(Extracted data)

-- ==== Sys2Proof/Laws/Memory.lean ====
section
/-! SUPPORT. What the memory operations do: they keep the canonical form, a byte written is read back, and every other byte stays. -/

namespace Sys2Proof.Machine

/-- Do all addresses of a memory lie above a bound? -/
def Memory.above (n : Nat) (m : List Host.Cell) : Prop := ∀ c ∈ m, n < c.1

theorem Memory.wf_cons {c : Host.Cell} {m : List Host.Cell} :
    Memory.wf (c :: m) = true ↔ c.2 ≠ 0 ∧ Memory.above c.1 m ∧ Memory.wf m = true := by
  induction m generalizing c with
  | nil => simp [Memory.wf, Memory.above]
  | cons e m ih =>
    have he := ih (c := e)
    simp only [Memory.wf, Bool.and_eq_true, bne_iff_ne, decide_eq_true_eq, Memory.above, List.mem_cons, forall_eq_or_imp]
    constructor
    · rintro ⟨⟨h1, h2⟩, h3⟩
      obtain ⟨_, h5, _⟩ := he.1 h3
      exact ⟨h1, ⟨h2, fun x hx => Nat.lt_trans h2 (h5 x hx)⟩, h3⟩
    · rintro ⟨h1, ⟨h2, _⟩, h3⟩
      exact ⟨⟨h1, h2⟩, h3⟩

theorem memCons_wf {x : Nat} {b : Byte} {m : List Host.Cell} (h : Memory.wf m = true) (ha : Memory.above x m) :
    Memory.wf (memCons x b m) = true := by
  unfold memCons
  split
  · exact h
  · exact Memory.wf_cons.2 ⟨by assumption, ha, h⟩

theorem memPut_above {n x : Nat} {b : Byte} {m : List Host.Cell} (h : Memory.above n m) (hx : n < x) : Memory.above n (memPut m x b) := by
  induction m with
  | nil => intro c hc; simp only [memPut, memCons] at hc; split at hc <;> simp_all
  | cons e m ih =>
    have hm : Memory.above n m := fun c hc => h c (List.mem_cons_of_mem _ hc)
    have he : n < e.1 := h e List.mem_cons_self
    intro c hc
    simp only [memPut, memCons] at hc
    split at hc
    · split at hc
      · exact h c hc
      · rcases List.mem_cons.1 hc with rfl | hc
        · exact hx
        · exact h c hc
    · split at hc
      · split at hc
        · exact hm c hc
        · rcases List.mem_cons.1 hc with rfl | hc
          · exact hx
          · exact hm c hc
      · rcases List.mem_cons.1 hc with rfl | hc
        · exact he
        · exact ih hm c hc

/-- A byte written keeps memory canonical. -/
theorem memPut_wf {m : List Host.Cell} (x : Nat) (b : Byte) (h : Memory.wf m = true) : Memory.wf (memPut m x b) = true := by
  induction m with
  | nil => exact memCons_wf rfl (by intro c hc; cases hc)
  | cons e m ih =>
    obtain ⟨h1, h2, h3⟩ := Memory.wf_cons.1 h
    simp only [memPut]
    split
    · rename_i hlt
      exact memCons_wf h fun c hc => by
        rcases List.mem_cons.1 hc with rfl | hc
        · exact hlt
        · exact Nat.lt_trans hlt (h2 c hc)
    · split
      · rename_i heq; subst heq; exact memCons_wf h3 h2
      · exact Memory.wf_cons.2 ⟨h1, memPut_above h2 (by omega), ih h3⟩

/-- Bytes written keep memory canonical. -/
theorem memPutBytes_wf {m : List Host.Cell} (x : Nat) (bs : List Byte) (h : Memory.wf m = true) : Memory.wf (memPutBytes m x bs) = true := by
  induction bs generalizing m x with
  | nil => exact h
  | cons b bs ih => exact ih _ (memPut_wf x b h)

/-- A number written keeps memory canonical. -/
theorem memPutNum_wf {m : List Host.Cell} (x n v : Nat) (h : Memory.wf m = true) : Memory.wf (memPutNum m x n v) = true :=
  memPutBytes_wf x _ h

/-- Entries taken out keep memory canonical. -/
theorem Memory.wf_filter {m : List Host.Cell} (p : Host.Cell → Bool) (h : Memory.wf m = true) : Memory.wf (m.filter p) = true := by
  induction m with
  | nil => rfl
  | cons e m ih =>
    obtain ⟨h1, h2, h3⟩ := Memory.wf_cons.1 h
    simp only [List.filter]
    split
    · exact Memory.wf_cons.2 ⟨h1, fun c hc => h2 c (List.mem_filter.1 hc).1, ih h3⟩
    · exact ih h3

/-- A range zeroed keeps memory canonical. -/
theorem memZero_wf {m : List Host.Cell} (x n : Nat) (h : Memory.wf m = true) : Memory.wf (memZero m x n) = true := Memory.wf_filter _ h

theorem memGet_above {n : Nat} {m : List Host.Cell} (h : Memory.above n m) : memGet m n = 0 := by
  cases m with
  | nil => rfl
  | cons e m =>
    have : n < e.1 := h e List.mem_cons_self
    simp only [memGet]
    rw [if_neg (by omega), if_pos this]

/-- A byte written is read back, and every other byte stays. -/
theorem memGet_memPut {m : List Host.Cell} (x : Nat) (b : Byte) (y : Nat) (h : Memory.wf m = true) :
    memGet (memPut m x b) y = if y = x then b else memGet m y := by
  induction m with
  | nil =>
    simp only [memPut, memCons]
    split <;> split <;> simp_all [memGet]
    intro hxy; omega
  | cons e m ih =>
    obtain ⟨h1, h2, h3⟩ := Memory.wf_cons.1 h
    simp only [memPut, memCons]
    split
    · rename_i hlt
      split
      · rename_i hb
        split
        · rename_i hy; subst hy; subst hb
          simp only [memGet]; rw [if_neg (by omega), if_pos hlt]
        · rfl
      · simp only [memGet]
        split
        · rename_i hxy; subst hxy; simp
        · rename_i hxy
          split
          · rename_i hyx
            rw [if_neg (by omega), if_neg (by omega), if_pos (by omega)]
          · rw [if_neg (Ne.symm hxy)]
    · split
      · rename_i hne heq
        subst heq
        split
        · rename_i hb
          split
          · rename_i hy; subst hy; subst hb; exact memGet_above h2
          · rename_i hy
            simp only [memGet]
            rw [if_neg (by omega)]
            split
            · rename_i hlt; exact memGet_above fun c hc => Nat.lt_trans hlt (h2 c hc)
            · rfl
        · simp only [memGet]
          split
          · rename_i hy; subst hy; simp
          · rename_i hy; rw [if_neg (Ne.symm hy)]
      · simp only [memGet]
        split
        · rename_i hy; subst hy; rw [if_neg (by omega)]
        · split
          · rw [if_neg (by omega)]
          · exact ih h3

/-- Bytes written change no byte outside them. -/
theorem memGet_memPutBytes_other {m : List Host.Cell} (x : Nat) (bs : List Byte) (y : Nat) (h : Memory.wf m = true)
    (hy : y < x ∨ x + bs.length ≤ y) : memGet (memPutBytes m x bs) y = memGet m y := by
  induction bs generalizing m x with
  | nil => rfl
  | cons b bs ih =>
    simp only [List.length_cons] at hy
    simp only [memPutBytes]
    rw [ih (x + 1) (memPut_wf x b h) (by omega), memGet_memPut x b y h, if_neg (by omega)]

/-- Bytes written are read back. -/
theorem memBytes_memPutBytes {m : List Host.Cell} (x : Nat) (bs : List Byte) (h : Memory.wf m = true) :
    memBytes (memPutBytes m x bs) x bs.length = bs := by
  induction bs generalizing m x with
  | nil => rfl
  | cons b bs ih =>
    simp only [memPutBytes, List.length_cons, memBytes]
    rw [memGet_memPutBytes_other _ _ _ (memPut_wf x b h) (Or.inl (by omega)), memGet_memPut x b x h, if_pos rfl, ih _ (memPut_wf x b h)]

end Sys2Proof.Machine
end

(End Extracted data)
(Extracted data)

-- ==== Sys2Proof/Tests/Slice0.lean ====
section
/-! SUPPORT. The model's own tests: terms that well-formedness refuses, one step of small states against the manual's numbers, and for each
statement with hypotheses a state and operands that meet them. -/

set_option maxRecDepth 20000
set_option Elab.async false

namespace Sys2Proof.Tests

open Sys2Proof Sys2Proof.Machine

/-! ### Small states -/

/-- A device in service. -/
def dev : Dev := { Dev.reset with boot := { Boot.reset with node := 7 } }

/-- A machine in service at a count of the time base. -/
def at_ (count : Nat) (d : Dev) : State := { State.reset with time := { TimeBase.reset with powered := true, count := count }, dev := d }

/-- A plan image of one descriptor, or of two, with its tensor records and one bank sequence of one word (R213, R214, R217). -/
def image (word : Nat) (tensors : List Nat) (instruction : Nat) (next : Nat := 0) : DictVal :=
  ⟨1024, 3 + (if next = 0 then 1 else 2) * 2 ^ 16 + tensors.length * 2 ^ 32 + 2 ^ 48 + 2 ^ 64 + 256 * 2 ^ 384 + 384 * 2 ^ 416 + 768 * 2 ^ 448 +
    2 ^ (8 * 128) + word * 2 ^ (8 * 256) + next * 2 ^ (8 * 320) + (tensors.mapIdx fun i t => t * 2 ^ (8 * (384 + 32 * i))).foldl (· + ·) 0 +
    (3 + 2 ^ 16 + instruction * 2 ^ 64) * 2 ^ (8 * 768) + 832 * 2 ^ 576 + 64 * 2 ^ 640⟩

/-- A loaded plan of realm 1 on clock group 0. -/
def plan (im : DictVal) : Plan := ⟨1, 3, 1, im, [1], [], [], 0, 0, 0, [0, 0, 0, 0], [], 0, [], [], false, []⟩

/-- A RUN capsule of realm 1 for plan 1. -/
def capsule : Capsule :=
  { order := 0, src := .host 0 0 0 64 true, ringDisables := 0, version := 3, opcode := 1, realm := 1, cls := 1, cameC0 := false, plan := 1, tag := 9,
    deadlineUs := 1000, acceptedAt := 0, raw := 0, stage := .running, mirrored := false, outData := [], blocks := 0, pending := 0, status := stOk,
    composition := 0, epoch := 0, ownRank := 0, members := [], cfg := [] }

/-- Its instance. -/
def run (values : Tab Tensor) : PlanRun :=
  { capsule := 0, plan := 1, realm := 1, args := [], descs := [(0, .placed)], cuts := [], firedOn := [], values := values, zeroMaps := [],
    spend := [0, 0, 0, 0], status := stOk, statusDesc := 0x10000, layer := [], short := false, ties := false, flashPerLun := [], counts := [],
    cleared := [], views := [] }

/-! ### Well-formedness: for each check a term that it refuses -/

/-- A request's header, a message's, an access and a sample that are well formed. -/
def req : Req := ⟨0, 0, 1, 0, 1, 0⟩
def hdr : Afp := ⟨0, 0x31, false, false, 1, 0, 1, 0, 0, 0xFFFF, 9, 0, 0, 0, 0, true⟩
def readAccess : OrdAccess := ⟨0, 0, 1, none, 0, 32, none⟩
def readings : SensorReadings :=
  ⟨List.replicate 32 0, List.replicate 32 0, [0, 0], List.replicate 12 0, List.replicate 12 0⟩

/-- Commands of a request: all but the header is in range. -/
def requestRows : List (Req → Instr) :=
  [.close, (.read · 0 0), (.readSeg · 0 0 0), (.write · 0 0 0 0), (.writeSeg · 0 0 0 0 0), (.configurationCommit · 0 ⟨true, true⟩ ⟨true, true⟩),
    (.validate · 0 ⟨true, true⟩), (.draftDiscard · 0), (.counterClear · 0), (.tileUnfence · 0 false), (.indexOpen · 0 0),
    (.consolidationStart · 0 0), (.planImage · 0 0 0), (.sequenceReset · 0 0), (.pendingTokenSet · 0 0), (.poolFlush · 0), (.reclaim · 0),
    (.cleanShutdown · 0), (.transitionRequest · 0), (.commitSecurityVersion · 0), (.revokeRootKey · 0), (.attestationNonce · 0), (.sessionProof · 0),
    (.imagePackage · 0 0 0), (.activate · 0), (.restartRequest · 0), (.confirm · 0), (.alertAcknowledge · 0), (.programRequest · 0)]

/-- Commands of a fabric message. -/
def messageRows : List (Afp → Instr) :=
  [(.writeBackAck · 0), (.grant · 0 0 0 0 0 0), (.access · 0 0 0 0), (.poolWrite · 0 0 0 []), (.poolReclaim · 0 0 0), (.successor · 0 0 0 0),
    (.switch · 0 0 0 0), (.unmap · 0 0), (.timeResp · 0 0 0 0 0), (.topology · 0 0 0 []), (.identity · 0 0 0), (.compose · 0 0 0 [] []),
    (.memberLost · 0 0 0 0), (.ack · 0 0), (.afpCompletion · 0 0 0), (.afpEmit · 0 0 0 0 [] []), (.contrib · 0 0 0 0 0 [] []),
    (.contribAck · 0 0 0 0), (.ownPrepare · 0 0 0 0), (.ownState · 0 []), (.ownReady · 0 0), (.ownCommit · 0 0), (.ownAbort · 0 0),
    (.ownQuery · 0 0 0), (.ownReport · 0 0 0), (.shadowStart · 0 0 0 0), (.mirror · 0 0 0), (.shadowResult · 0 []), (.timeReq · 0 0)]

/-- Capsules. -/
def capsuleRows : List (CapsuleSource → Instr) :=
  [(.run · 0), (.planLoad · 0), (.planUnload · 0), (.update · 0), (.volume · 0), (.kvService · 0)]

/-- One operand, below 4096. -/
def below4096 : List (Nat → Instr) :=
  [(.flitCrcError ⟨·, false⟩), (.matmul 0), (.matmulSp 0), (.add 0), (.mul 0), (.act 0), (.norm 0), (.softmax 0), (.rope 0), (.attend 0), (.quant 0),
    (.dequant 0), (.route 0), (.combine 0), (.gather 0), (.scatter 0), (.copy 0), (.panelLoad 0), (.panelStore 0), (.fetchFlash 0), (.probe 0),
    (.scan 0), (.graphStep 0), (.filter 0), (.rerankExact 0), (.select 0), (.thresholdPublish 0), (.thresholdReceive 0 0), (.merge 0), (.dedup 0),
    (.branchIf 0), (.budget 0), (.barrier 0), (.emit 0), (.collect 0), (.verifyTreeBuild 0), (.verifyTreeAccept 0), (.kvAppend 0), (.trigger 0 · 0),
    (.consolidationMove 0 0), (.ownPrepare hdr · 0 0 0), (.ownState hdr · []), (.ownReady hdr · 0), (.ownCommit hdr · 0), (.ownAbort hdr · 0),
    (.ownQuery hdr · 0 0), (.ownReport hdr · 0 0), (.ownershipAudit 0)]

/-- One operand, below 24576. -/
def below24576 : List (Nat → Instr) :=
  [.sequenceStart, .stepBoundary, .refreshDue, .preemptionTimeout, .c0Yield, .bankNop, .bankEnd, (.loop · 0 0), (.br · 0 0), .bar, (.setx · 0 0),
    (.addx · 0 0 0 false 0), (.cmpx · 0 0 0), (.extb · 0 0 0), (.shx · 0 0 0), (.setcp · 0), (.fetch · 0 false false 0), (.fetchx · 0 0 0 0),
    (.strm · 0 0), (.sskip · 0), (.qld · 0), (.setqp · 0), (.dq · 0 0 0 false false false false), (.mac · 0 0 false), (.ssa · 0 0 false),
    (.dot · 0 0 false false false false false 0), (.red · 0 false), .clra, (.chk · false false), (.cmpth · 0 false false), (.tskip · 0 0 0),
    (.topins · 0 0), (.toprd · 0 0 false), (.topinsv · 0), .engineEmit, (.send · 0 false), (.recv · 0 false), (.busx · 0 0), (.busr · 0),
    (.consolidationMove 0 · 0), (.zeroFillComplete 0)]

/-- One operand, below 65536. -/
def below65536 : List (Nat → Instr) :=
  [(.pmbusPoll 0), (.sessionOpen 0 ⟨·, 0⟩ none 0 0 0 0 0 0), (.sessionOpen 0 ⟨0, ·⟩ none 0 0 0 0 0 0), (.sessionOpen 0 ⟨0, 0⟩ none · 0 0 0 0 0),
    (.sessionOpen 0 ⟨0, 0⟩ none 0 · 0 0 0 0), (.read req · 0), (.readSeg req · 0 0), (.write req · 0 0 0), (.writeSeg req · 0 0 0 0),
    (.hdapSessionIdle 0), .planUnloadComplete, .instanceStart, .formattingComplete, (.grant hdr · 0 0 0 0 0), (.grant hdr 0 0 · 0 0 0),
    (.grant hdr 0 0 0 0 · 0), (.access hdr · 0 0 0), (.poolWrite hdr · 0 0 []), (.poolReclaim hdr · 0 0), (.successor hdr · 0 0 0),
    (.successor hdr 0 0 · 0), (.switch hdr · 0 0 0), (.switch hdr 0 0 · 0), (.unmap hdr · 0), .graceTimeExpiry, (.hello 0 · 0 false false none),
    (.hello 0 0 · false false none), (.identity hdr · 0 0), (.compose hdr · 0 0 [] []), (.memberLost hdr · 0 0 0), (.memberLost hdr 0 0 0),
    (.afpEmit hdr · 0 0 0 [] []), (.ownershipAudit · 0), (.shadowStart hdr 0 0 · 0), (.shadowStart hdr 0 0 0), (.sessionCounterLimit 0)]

(End Extracted data)

» What to do
The response must contain every line from the listing above in which the string "Bool" appears.

» Result for this exercise
    simp only [Memory.wf, Bool.and_eq_true, bne_iff_ne, decide_eq_true_eq, Memory.above, List.mem_cons, forall_eq_or_imp]
theorem Memory.wf_filter {m : List Host.Cell} (p : Host.Cell → Bool) (h : Memory.wf m = true) : Memory.wf (m.filter p) = true := by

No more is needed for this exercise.